The Afghan Hound is an unusual choice of
dog in modern Britain, with most
households favouring Labradors and
Alsatians. The breed is therefore perfect
for those looking for something a little
unusual. In this article, we’ll take a look at
the Afghan Hound in greater detail.

Profile: what is an Afghan Hound?
The Afghan Hound belongs to a category
of domestic dogs called Aristocratic
Sighthounds. Unlike scent hounds,
sighthounds hunt primarily by keeping
their prey in sight and outpacing them
over a short distance, rather than chasing
them for miles and miles. For this reason,
the sighthound must be bred for short
bursts of exertion; they are wiry and agile,
with long pointed noses and enormous
hind legs.
The Afghan hound is distinguishable from
other sighthounds thanks to its famously
luxuriant fur coat, which covers the entire
body, and its long, floppy ears. Most –
though not all – specimens have a black
facial mask and some even have tufts of
fur, called ‘mandarins’, growing from their
faces, reminiscent of Fu Manchu’s
moustache.

History: Where did the Afghan
Hound come from?
It will surprise no-one to learn that the
Afghan Hound’s ancestry can be traced
back to the mountains of Afghanistan. The
local dogs there had to grow long, thick
coats in order to cope with the harsh
conditions of the winters there. There
were many different sorts of hound
present there, and it wasn’t until later that
these breeds were blended together and
the standard for what constitutes an
Afghan hound was formally defined.
The breed was first brought to Europe in
the early portion of the 20th century, with
early descendants of the modern Afghan
Hound arriving in Britain shortly after the
turn of the century. These early examples
were used both for hunting and as guard
dogs.
Thanks to its highly distinctive appearance,
the Afghan Hound earned special
popularity at the earliest British dog shows.
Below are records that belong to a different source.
/-- A read reaches its controller (R107, R215, R223, R357); `chk` is what a cached check line shows. -/
def readArrival (d : Dev) (i : Nat) (err chk : Ecc) : Dev :=
  match d.xact? i with
  | none => d
  | some x =>
    if x.mem ≠ .toMc ∨ d.mcTakes x = false then d
    else
      let m := mcOf x.req.dpa
      if d.limit ≤ x.req.dpa then (overLimit d x.req).putSent i { x with mem := .back 0 true false }
      else
        let d := checkEntries d x.line err
        match wbFind (d.wbOf x.line) with
        | .forward data poison =>
          let data := if x.req.op == .sweepRead then 0 else data
          (count d (mcBlock m) 0x21 1 x.req.counted).putSent i { x with mem := .back data poison false }
        | .wait => d.putXact i { x with mem := .waitMerge }
        | .channel =>
          let d := runRepairs d (chanOf x.req.dpa)
          let d := count (count d (mcBlock m) 0x20 1 x.req.counted) (mcBlock m) 0x25 1 {}
          (checkRead d x.line x.req.counted chk).putXact i { x with mem := .channel }

/-- What a line read from its channel decodes to; one read from the wrong address is uncorrectable, through the folded
address symbols (R217). -/
def Dev.readAs (d : Dev) (line symbols : Nat) (wrongAddr : Bool) : LineRead := if wrongAddr then .ue else d.decodeLine line symbols

/-- A line of a channel is read and decoded (R218, R219): its data, whether it is poison, and what a sweep counts it as
(0 good, 1 corrected, 2 uncorrectable). A correctable or uncorrectable line is to be written back. -/
def readLine (d : Dev) (line symbols : Nat) (wrongAddr : Bool) (who : Who) : Dev × Line × Bool × Nat :=
  let dpa := 64 * line
  let c := chanOf dpa
  let data := d.memLine line
  match d.readAs line symbols wrongAddr with
  | .good => (d, data, false, 0)
  | .poisoned => (d.drawn, data, true, 2)
  | .corrected n =>
    let d := (repairLater d line data false).updMc (c / 8) (fun x => { x with ce := satInc 32 x.ce })
    let d := logErr d { kind := 1, src := 256 + c, loc := dpa, who := who, detail := n }
    (chanEvent d c 1 1 1 dpa n, data, false, 1)
  | .ue =>
    let d := (repairLater d line data true).updMc (c / 8) (fun x => { x with ue := satInc 32 x.ue })
    let d := logErr d { kind := 2, src := 256 + c, poisoned := true, loc := dpa, who := who }
    ((chanEvent d c 2 2 2 dpa 0).drawn, data, true, 2)

/-- The channel's data returns to a read (R218, R223). An OPEN entry that is alone and partial becomes full with it; others, accepted
since, stay as they are. A read that fills an OPEN entry is a read of R218 and no merge: an
uncorrectable old line raises MEM_UE, and MEM_RMW_COUNT does not count it (DESIGN CHOICE, log entry 118). The entry's own data is
read with it (R356, R357). -/
def channelReturn (d : Dev) (i symbols : Nat) (wrongAddr : Bool) : Dev :=
  match d.xact? i with
  | none => d
  | some x =>
    if x.mem ≠ .channel ∨ d.mcRuns (mcOf x.req.dpa) = false then d
    else
      let (d, data, poison, code) := readLine (runRepairs d (chanOf x.req.dpa)) x.line symbols wrongAddr (whoOf x.req)
      let d := if (d.wbOf x.line).isEmpty then d else checkEntries d x.line .ok
      let now := mergedOver (data, poison) (d.wbOf x.line)
      let d := match d.wbOf x.line with
        | [e] =>
          if e.draining || e.full then d
          else (dropRepair d x.line).updMc (mcOf x.req.dpa) (fun m => { m with wb := m.wb.map (fun (f : WbEntry) =>
            if f.num = e.num then { f with data := now.1, mask := BitVec.allOnes 64, poison := now.2 } else f) })
        | _ => d
      d.putSent i { x with mem := .back (if x.req.op == .sweepRead then BitVec.ofNat 512 code else now.1) now.2 false }

/-- A write of a memory mover that no write buffer has accepted by the target timeout completes with an error (R358). -/
def moverWriteLate (d : Dev) (i : Nat) (x : Xact) : Dev :=
  match x.phase with
  | .queued => finish d i 0 false false
  | .needCredit => finish d i 0 false false
  | .toBuffer => finish d i 0 false false
  | _ => d

/-- A read has no data within the target timeout (R229), or a mover's write is not accepted by then (R358).
DESIGN CHOICE (log entry 145): a read of a mover or of the sweep that times out raises READ_TIMEOUT and logs kind 9 as any
other, beside what R229 has its mover do. -/
def readTimesOut (d : Dev) (i : Nat) : Dev :=
  match d.xact? i with
  | none => d
  | some x =>
    if x.req.op == .moverWrite then if d.pwr.unlocked.getLsbD 10 then d else moverWriteLate d i x
    else
    let waiting := match x.mem with
      | .toMc => true
      | .waitMerge => true
      | .channel => true
      | _ => false
    if !waiting || d.pwr.unlocked.getLsbD (25 + mcOf x.req.dpa) then d
    else
      let c := chanOf x.req.dpa
      let d := logErr d { kind := 9, src := 256 + c, loc := x.req.dpa, who := whoOf x.req }
      let d := chanEvent d c 8 2 2 x.req.dpa 0
      let d := d.updChan c (fun y => { y with timeouts := y.timeouts + 1 })
      let mover := match x.req.src with
        | .mover _ _ => true
        | _ => false
      d.putSent i { x with mem := .back 0 (!mover) mover }

/-- A write merged into the OPEN entry of its line (R222, R219): one of all 64 bytes decides its poison, any other adds its
own (log entry 70); a poison code makes the entry poison. What a flip left wrong goes with the bytes it was in, an uncorrectable
error with the whole line (R375). -/
def WbEntry.merge (f : WbEntry) (r : Req) (code : Bool) (bad : Nat) : WbEntry :=
  if code then { f with poison := true }
  else { f with data := mergeLine f.data r.data r.mask, mask := f.mask ||| r.mask
                poison := if r.mask = BitVec.allOnes 64 then r.poison else f.poison || r.poison
                codeOnly := false, bad := (if r.mask.extractLsb' 0 8 = 0xFF#8 then 0 else f.bad) ^^^ bad
                ue := f.ue && r.mask != BitVec.allOnes 64 }

/-- A write has an entry (R221, R222). -/
def takeEntry (d : Dev) (i : Nat) (x : Xact) (bad : Nat) : Dev :=
  let m := mcOf x.req.dpa
  let code := x.req.op == .poison
  match (d.wbOf x.line).find? (fun e => !e.draining) with
  | some e =>
    (d.updMc m (fun y => { y with wb := y.wb.map (fun f => if f.num = e.num then f.merge x.req code bad else f) })).putSent i
      { x with phase := .accepted true }
  | none =>
    let e : WbEntry := { line := x.line, data := x.req.data, mask := if code then 0 else x.req.mask
                         poison := x.req.poison || code, draining := false, aged := false, slice := x.slice
                         codeOnly := code, bad := bad, num := (d.mc m).nextNum }
    (d.updMc m (fun y => { y with wb := y.wb ++ [e], nextNum := y.nextNum + 1 })).putSent i { x with phase := .accepted false }

/-- Data of a write-buffer entry is uncorrectable as it drains: the line becomes poison (R357). -/
def wbUeFound (d : Dev) (m : Nat) (e : WbEntry) : Dev :=
  let d := logErr d { kind := 4, src := 457, poisoned := true, loc := 64 * e.line }
  raise d 457 2 2 (info (m + fld 2 (bits (64 * e.line) 39 6)))

/-- An entry starts to drain: its data is checked (R357). -/
def drainEntry (d : Dev) (m : Nat) (dataUe : List Nat) (e : WbEntry) : Dev :=
  let ue := dataUe.contains e.line || e.ecc .ok == .ue
  let d := d.updMc m (fun y => { y with wb := y.wb.map (fun f =>
    if f.num = e.num then { f with draining := true, bad := 0, ue := false, poison := f.poison || ue } else f) })
  if ue then wbUeFound d m e else d

/-- Every entry of a controller goes DRAINING at once: at a full reset, and for a write accepted after its controller's
switch-off was (R231, R454, R517). -/
def drainAll (d : Dev) (m : Nat) : Dev := d.each ((d.mc m).wb.filter (fun e => !e.draining)) (fun d e => drainEntry d m [] e)

/-- A write reaches its controller and is accepted (R215, R218, R221, R222). -/
def acceptWrite (d : Dev) (i : Nat) : Dev :=
  match d.xact? i with
  | none => d
  | some x =>
    if x.phase ≠ .toBuffer ∨ d.mcTakes x = false then d
    else
      let m := mcOf x.req.dpa
      if d.limit ≤ x.req.dpa then
        resolveLine (retryRecalls (finish ((overLimit d x.req).putXact i { x with due := none }) i 0 false false) (x.due.getD x.line))
          x.slice x.req.dpa
      else
        let d := if x.req.poison then
            logErr d { kind := 7, src := 256 + chanOf x.req.dpa, poisoned := true, loc := x.req.dpa, who := whoOf x.req } else d
        let whole := x.req.op != .poison && x.req.mask == BitVec.allOnes 64
        let d := count (repairBefore d x.line whole) (mcBlock m) 0x22 1 x.req.counted
        let (d, bad) := flipWrite d 7 m x.req.dpa 64 true
        let d := takeEntry d i x bad
        if d.leaving (mcDom m) then drainAll d m else d

/-- The acceptance returns to the slice (R109); recalls that waited for it end, and the line's words of resigned agents are
resolved (R165, R203). -/
def ackWrite (d : Dev) (i : Nat) : Dev :=
  match d.xact? i with
  | none => d
  | some x =>
    match x.phase with
    | .accepted _ =>
      if d.nextAcross x Xact.comesBack then
        let d := finish (d.putXact i { x with due := none }) i ((x.pre.map (·.1)).getD 0) false true
        resolveLine (retryRecalls d (x.due.getD x.line)) x.slice x.req.dpa
      else d
    | _ => d

/-- An OPEN entry becomes older than MEM_DRAIN_AGE (R224). -/
def ageEntry (d : Dev) (m line : Nat) : Dev :=
  d.updMc m (fun y => { y with wb := y.wb.map (fun e => if e.line = line ∧ e.draining = false then { e with aged := true } else e) })

/-- Entries of a channel. -/
def Dev.chanEntries (d : Dev) (c : Nat) : List WbEntry := (d.mc (c / 8)).wb.filter (fun e => decide (chanOf (64 * e.line) = c))

/-- A batch can start on a channel (R224). -/
def Dev.batchDue (d : Dev) (c : Nat) : Bool :=
  let es := d.chanEntries c
  let opens := es.filter (fun e => !e.draining)
  let reads := d.xacts.any (fun x => x.2.mem == .channel && decide (chanOf x.2.req.dpa = c))
  !es.any (·.draining) && !opens.isEmpty
    && (decide (192 < (d.mc (c / 8)).wb.length) || opens.any (·.aged) || (!reads && decide (8 ≤ opens.length)))

/-- The DPA field of a write-buffer entry is uncorrectable as it drains: fatal (R357, R420 cause 6). -/
def wbAddrUe (d : Dev) (m k : Nat) (e : WbEntry) : Dev :=
  enterRecovery (raise d 457 3 3 (info (m + fld 2 (bits (64 * e.line) 39 6) + fld 36 1))) 6 (info (m + fld 2 k))

/-- A drain batch starts on a channel and takes every OPEN entry (R224, R357). -/
def batchStart (d : Dev) (c : Nat) (dataUe : List Nat) (addrUe : Option (BitVec 8)) : Dev :=
  if !d.batchDue c then d
  else
    let m := c / 8
    match addrUe.bind (fun k => (d.mc m).wb[k.toNat]?.map (fun e => (k, e))) with
    | some (k, e) => wbAddrUe d m k.toNat e
    | none => d.each (d.chanEntries c) (fun d e => drainEntry d m dataUe e) |>.updChan c (fun x => { x with burst := [] })

/-- The old line of an entry's merge read: one that is uncorrectable raises RMW_UE (R225). -/
def mergeRead (d : Dev) (line symbols : Nat) (wrongAddr : Bool) : Dev × Line × Bool :=
  let c := chanOf (64 * line)
  match d.readAs line symbols wrongAddr with
  | .ue =>
    let data := d.memLine line
    let d := d.updMc (c / 8) (fun y => { y with ue := satInc 32 y.ue })
    let d := logErr d { kind := 3, src := 256 + c, poisoned := true, loc := 64 * line }
    ((chanEvent d c 3 2 2 (64 * line) 0).drawn, data, true)
  | _ =>
    let r := readLine d line symbols wrongAddr {}
    (dropRepair r.1 line, r.2.1, r.2.2.1)

/-- Reads that wait for a merge of their line get the line the write buffer then forwards (R223). -/
def mergeWaiters (d : Dev) (line : Nat) : Dev :=
  let d := checkEntries d line .ok
  match wbFind (d.wbOf line) with
  | .forward data poison =>
    d.each ((d.xacts.filter (fun x => x.2.mem == .waitMerge && decide (x.2.line = line))).map (·.1)) (fun d i =>
      match d.xact? i with
      | some x =>
        (count d (mcBlock (mcOf (64 * line))) 0x21 1 x.req.counted).putSent i
          { x with mem := .back (if x.req.op == .sweepRead then 0 else data) poison false }
      | none => d)
  | _ => d

/-- The merge read of the line's oldest entry, partial and DRAINING, returns (R223, R225, R231). An entry that only writes the
poison code takes the old data to form it: it merges no bytes and is not counted (R219). -/
def mergeReturn (d : Dev) (m line symbols : Nat) (wrongAddr : Bool) (chk : Ecc) : Dev :=
  match d.wbOf line with
  | [] => d
  | e :: _ =>
    if mcOf (64 * line) ≠ m ∨ e.draining = false ∨ e.full = true ∨ d.mcRuns m = false then d
    else
      let counted : Counted := { dpa := some (64 * line) }
      let d := runRepairs d (chanOf (64 * line))
      let d := if e.codeOnly then d
        else (count d (mcBlock m) 0x23 1 counted).updMc m (fun y => { y with rmw := satInc 32 y.rmw })
      let d := checkRead (count d (mcBlock m) 0x25 1 {}) line counted chk
      let (d, data, poison) := mergeRead d line symbols wrongAddr
      let d := d.updMc m (fun y => { y with wb := y.wb.map (fun f =>
        if f.num = e.num then { f with data := mergeLine data e.data e.mask, mask := BitVec.allOnes 64, poison := e.poison || poison }
        else f) })
      mergeWaiters d line

/-- CLEANs that waited for lines now in the channel end (R306). -/
def endDrains (d : Dev) : Dev :=
  d.each ((d.xacts.filter (fun x => x.2.phase == .drain && d.drained x.2)).map (·.1)) cmoEnd

/-- The channel has taken the write of the line's oldest entry (R224, R226, R231, R517): a burst of its data, but for a poison
code alone, and one for all the check bytes its batch changes in the check line; the batch ends with the channel's last draining
entry. `err` is what the check of the entry's data finds as it drains: an uncorrectable error, found now or by a read it was
forwarded to, drains as poison (R357). -/
def writeTaken (d : Dev) (m line : Nat) (err : Ecc) : Dev :=
  match d.wbOf line with
  | [] => d
  | e :: _ =>
    if mcOf (64 * line) ≠ m ∨ e.draining = false ∨ e.full = false ∨ d.mcRuns m = false then d
    else
      let c := chanOf (64 * line)
      let csec := csecOf (64 * line)
      let out := (d.chan c).burst.contains csec
      let d := if e.ecc err == .ue then wbUeFound d m e else d
      let poison := e.poison || e.ecc err == .ue
      let d := count (storeLine (runRepairs d c) line e.data poison e.codeOnly) (mcBlock m) 0x25 (b2n (!e.codeOnly) + b2n (!out)) {}
      let d := d.updMc m (fun y => { y with wb := y.wb.filter (fun f => !decide (f.num = e.num)) })
      let last := !(d.chanEntries c).any (·.draining)
      endDrains (d.updChan c (fun x => { x with burst := if last then [] else if out then x.burst else csec :: x.burst }))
At the time, there were many different
sorts of sighthound being brought back
from India and the surrounding area. One
particular specimen, Zardin, was brought
back from India in 1907 and would become
among the earliest recorded examples of
the breed – which at the time was still
commonly called the Persian Greyhound.
The breed was standardised for the first
time shortly afterwards, but the outbreak
of the First World War put a halt to any
further breeding activity.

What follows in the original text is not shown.